Sunday 4 October 2009

041009

Made it to a few boots today but pickings were slim. I did find a nice little OXO tin a couple of inches long that I will keep my dip pen nibs in – neither my wife or I remember these small OXO tins so I guess it dates to before the second world war. Inside the lid the inscription reads “Children love OXO or OXO with milk, and thrive on it”. You what? Someone once told me that during a drinking game years ago they had been ordered to drink a large gin mixed with the juice from a jar of pickled cockles – OXO and milk must have come from a similarly tortured mind.


 One thing I had my eye out for today was a brass disk to complete the repair of my large inkpot and luck was with me when I spotted an old brass eight ounce weight from a set of scales on a blokes pasting table. “How much mate” I asked – “It’s got to be a quid innit” he offered. “Fifty pee” I offered in return. Sucking in air through his teeth he hefted the weight in his palm and pleaded “Look its brass and it’s got to be half a pound”.Eying his son who was on the verge of cracking up I threw back at him “Half a pound it is then – here’s yer fifty pee” and with a pained look on the poor chaps face we concluded the deal. (His son by this time had turned the other way – shoulders shaking with laughter).

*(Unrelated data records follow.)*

theorem witness_PowerDomains :
    (runs (.domainPowerUp 5) z (fun t => bitOf (t.rn Reg.PWR_DOM_CTL) 5) ∧ runs (.domainPowerDown 5) z (fun t => !bitOf (t.rn Reg.PWR_DOM_CTL) 5)) ∧
    (dark.dev ≠ devBoot ∧ dark.faultOff = false ∧ dark.dom 5 = 0 ∧ (List.range 6).all (fun e => !dark.domTarget e && dark.dom e == 0) = true ∧
      runs (.domainPowerUp 5) dark (fun t => t.dom 5 == 1 && bitOf (t.rn Reg.PWR_DOM_CTL) 5)) ∧
    (let s := dark.setDom 5 2; s.dom 5 = 2 ∧ (∀ n < 16, s.fchState n = 0 ∧ s.calBusy n = false ∧ s.stoState n = 0) ∧ (∀ g < 16, s.gRunning g = false)) ∧
    (dark.dom 3 ≠ 1 ∧ same (.domainOn 3) dark ∧ same (.domainOff 3) dark ∧
      runs (.domainOn 7) (z.setDom 7 1) (fun t => t.dom 7 == 2)) ∧
    (let s := (dark.setDom 5 3); s.parkWaits 5 = false ∧ (tilePortsEnd 5 s).tileRuns 5 = false) ∧
    ((dark.setDom 5 1).dom 5 = 1 ∧ dark.dev ≠ devStandby) ∧
    ((parking'.flow 5).park = some ([domMem], 0) ∧
      runs .parkTimeout { parking' with rt := usTicks 100 } (fun t => (parkTimes t).on Reg.PWR_FLAGS F.PWR_FLAGS_PARK_TIMEOUT && ((parkTimes t).flow 5).park == none) ∧
      same .parkTimeout { parking' with rt := usTicks 100 - 1 }) ∧
    (runs (.avsAlert 3 false) (dark.put Reg.PWR_AVS_STAT F.PWR_AVS_STAT_ALERT 1) (fun t => !t.on Reg.PWR_AVS_STAT F.PWR_AVS_STAT_ALERT && keeps dark t [Reg.PWR_AVS_STAT]) ∧
      runs (.avsAlert 3 true) dark (fun t => t.get Reg.PWR_AVS_STAT F.PWR_AVS_STAT_STATUS == 3 && t.on Reg.PWR_FLAGS F.PWR_FLAGS_AVS_ALERT)) ∧
    (let s := { dark with pwr := { dark.pwr with devSince := some 0 } };
    runs .vddcDev { s with rt := usTicks 200 + 1 } (fun t => t.on Reg.PWR_FLAGS F.PWR_FLAGS_VDDC_DEV) ∧
      same .vddcDev { s with rt := usTicks 200 } ∧ same .vddcDev dark ∧ runs .pwrCntclr (dark.wn Reg.PWR_LOSTCNT 1) (fun t => t.rn Reg.PWR_LOSTCNT == 0)) := by
  refine ⟨?_, ?_, ?_, ?_, ?_, ?_, ?_, ?_, ?_⟩ <;> decide +kernel

theorem witness_StandbyAndFault :
    (dark.pwr.entering = none ∧ same .standbyEntered dark ∧ same .wakeComplete dark) ∧
    (let s := { dark with pwr := { dark.pwr with entering := some 0, parkAsked := true } };
    (standbySettle s.noOut).standbyWaits = false ∧ runs .standbyEntered s (fun t => t.dev == devStandby && t.dom 5 == 0)) ∧
    ((dark.put (Reg.POL_G_STATUS 0) F.POL_G_STATUS_DRAINING 1).standbyWaits = true) ∧
    (let s := { dark.setDev devStandby with pwr := { dark.pwr with waking := some (0, true) } };
    s.wakeReady = false ∧ same .wakeComplete s) ∧
    (runs (.deviceFault 4 0) z (fun t => t.get Reg.DEV_BOOT_STAT F.DEV_BOOT_STAT_STAGE == 0xFF && t.on Reg.DEV_FAULT_CAUSE ⟨4, 1⟩) ∧
      runs (.deviceFault 3 7) dark (fun t => t.dev == devFault && t.get Reg.PWR_RAIL_STAT F.PWR_RAIL_STAT_RAILS == 7)) ∧
    ((showRails 0x3FF dark).rn Reg.PWR_RAIL_STAT = 0x3FF ∧ runs (.deviceFault 2 0x3FF) dark (fun t => t.dev == devConfigured) ∧
      runs (.deviceFault 2 0x3FE) dark (fun t => t.dev == devFault)) ∧
    ((∀ g < 16, dark.gRunning g = false) ∧ dark.on Reg.DEV_FAULT_CAUSE F.DEV_FAULT_CAUSE_THERMAL = false) := by
  refine ⟨?_, ?_, ?_, ?_, ?_, ?_, ?_⟩ <;> decide +kernel

theorem witness_Resets :
    (runs .powerOnReset live (fun t => t.regs == [] && t.dev == devBoot && t.tick == 0) ∧
      runs .powerCollapse live (fun t => t.boot.held && t.regs == []) ∧ same .pinReset { z with boot := { z.boot with held := true } }) ∧
    (live.boot.held = false ∧ live.log.length < 1024 ∧ runs .pinReset live (fun t => t.rn Reg.DEV_RESET_CAUSE == 2 && t.log.map LogEntry.code == [2])) ∧
    (let s := live.put Reg.MON_SNAP_STAT F.MON_SNAP_STAT_STATE 1;
    s.get Reg.MON_SNAP_STAT F.MON_SNAP_STAT_STATE = 1 ∧ runs .pinReset s (fun t => t.get Reg.MON_SNAP_STAT F.MON_SNAP_STAT_STATE == 3)) ∧
    (live.boot.warmWait = none ∧ same .warmSealTimeout live) ∧
    (let s := { dark with boot := { dark.boot with warmWait := some 0 } };
    s.recordsDone = true ∧ runs .warmSealTimeout s (fun t => t.dev == devBoot && t.rn Reg.DEV_RESET_CAUSE == 8)) ∧
    (let s := { (dark.put (Reg.POL_G_STATUS 0) F.POL_G_STATUS_DRAINING 1) with boot := { live.boot with warmWait := some 0 }, rt := usTicks 2000 - 1 };
    s.recordsDone = false ∧ same .warmSealTimeout s) ∧
    (let s := { parking' with boot := { live.boot with warmWait := some 0, warmPark := true } };
    s.parking = true ∧ same .warmSealTimeout s ∧ runs .warmSealTimeout { s with flows := [] } (fun t => t.dev == devBoot)) ∧
    (warmKept Reg.CKS_EPOCH = true ∧ (warmClear (dark.wn Reg.CKS_EPOCH 5)).rn Reg.CKS_EPOCH = 5) := by
  refine ⟨?_, ?_, ?_, ?_, ?_, ?_, ?_, ?_⟩ <;> decide +kernel

theorem witness_StartUp :
    ((atStage 1).stage = 1 ∧ (atStage 1).dev = devBoot ∧ same (.bootStageEnd 0 { settings := [] } 800) live ∧ same (.bootStageEnd 0 { settings := [] } 800) { z with boot := { z.boot with held := true } }) ∧
    (runs (.bootStageEnd 3 { settings := [], factory := true } 800) (atStage 1) (fun t => t.stage == 0xFF && t.on Reg.DEV_FAULT_CAUSE F.DEV_FAULT_CAUSE_STORE)) ∧
    (runs (.bootStageEnd 3 { settings := [] } 800) (atStage 2) (fun t => t.stage == 3 && t.get Reg.CKS_REF_CTL F.CKS_REF_CTL_REFSEL == 3)) ∧
    ((atStage 3).clocksRun = false ∧ same (.bootStageEnd 0 { settings := [] } 800) (atStage 3)) ∧
    ((atStage 5).memoryTrained = true ∧ runs (.bootStageEnd 0 { settings := [] } 800) (atStage 5) (fun t => t.stage == 6)) ∧
    (let s := { atStage 6 with boot := { z.boot with imageDone := true } };
    (s.hif 0).held = false ∧ runs (.bootStageEnd 0 { settings := [] } 800) s (fun t => t.stage == 7) ∧ same (.bootStageEnd 0 { settings := [] } 800) (atStage 6)) ∧
    (let s := ({ atStage 7 with boot := { z.boot with imageDone := true, into := devUnconfigured } }).setHif 0 { held := true };
    runs .bootEnd s (fun t => t.dev == devUnconfigured && t.stage == 8) ∧ same .bootEnd live ∧ same .bootEnd (atStage 7) ∧
      same .bootEnd { atStage 7 with boot := { z.boot with imageDone := true } }) := by
  refine ⟨?_, ?_, ?_, ?_, ?_, ?_, ?_⟩ <;> decide +kernel

theorem witness_StoreCommands :
    (let s := (memState phReady).memPuts 0 (List.replicate 64 0#8);
    s.on Reg.CFG_STATUS F.CFG_STATUS_BUSY = false ∧ s.memReady = true ∧ imgCheck (stagedImage s).2 false (stagedImage s).1 ≠ 0 ∧ runs (.slotWrite 0) s (result 2)) ∧
    (let s := dark.put Reg.CFG_STATUS F.CFG_STATUS_BUSY 1;
    s.on Reg.CFG_STATUS F.CFG_STATUS_BUSY = true ∧ runs (.slotWrite 0) s (fun t => t.on Reg.HLK_ERR F.HLK_ERR_STATE) ∧
      runs (.saveSettings true) s (fun t => t.on Reg.HLK_ERR F.HLK_ERR_STATE) ∧ runs (.eraseSettings true) s (fun t => t.on Reg.HLK_ERR F.HLK_ERR_STATE)) ∧
    (runs (.slotWrite 2) dark (fun t => t.on Reg.HLK_ERR F.HLK_ERR_REFUSED) ∧ runs (.slotErase 3 true) dark (fun t => t.on Reg.HLK_ERR F.HLK_ERR_REFUSED)) ∧
    (let s := { dark with cfg := { dark.cfg with writing := some (1, [7#8]) } };
    runs (.slotWriteComplete true) s (fun t => result 1 t && t.slotImage 1 == some [7#8]) ∧
      runs (.slotWriteComplete false) s (fun t => result 3 t && t.on Reg.CFG_FLAGS F.CFG_FLAGS_NV_FAIL) ∧ same (.slotWriteComplete true) dark) ∧
    (dark.on Reg.CFG_STATUS F.CFG_STATUS_BUSY = false ∧ runs (.slotErase 1 true) dark (result 1) ∧ runs (.slotErase 1 false) dark (result 3)) ∧
    (runs (.eraseSettings false) dark (result 3) ∧
      runs (.saveSettings false) dark (result 3)) ∧
    (let s := (memState phReady).memPuts 0 (List.replicate 64 0#8);
    s.on Reg.CFG_STATUS F.CFG_STATUS_BUSY = false ∧ s.memReady = true ∧ s.stageAddr + 64 ≤ s.capacity ∧ onCurve 0 0 = false ∧ runs (.keyInstall 1 true true) s (result 2)) ∧
    (let s := (memState phReady).memPuts 0 (beBytes 32 ecGx ++ beBytes 32 ecGy);
    onCurve ecGx ecGy = true ∧ (ofBe ((memRead 0 64 s).1.take 32), ofBe ((memRead 0 64 s).1.drop 32)) = (ecGx, ecGy)) ∧
    (let s := (memState phReady).wr64 Reg.CFG_STAGE_LO (2 ^ 30 - 63);
    s.capacity < s.stageAddr + 64 ∧ s.on Reg.CFG_STATUS F.CFG_STATUS_BUSY = false ∧ s.memReady = true ∧ runs (.keyInstall 1 true true) s (result 2)) ∧
    (let s := { memState phReady with nv := { keys := [(1, ecGx, ecGy)] } };
    s.on Reg.CFG_STATUS F.CFG_STATUS_BUSY = false ∧ s.memReady = true ∧
      runs (.keyRemove 1 false true) s (fun t => t.nv.keys.length == 1)) ∧
    (let s := { memState phReady with nv := { keys := [(1, ecGx, ecGy)] } };
    s.on Reg.CFG_STATUS F.CFG_STATUS_BUSY = false ∧ s.memReady = true ∧ s.keyPoint 1 ≠ none ∧ runs (.keyExport 1) s (result 1) ∧ runs (.keyExport 2) s (result 2)) := by
  refine ⟨?_, ?_, ?_, ?_, ?_, ?_, ?_, ?_, ?_, ?_, ?_⟩ <;> decide +kernel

I have always loved to cook and watch others practice their craft on TV so I was particularly saddened to hear of the premature death of one of the best of the breed – Keith Floyd - so as my own tribute to a character who has given me so much pleasure over the years I include here one of my favourite passages from culinary literature – I bet Floyd knew it and enjoyed it as well.

A mighty fire was blazing on the hearth and roaring up the wide chimney with a cheerful sound, which a large iron cauldron, bubbling and simmering in the heat, lent its pleasant aid to swell. There was a deep red ruddy blush upon the room, and when the landlord stirred the fire, sending the flames skipping and leaping up--when he took off the lid of the iron pot and there rushed out a savoury smell, while the bubbling sound grew deeper and more rich, and an unctuous steam came floating out, hanging in a delicious mist above their heads--when he did this, Mr Codlin's heart was touched. He sat down in the chimney-corner and smiled.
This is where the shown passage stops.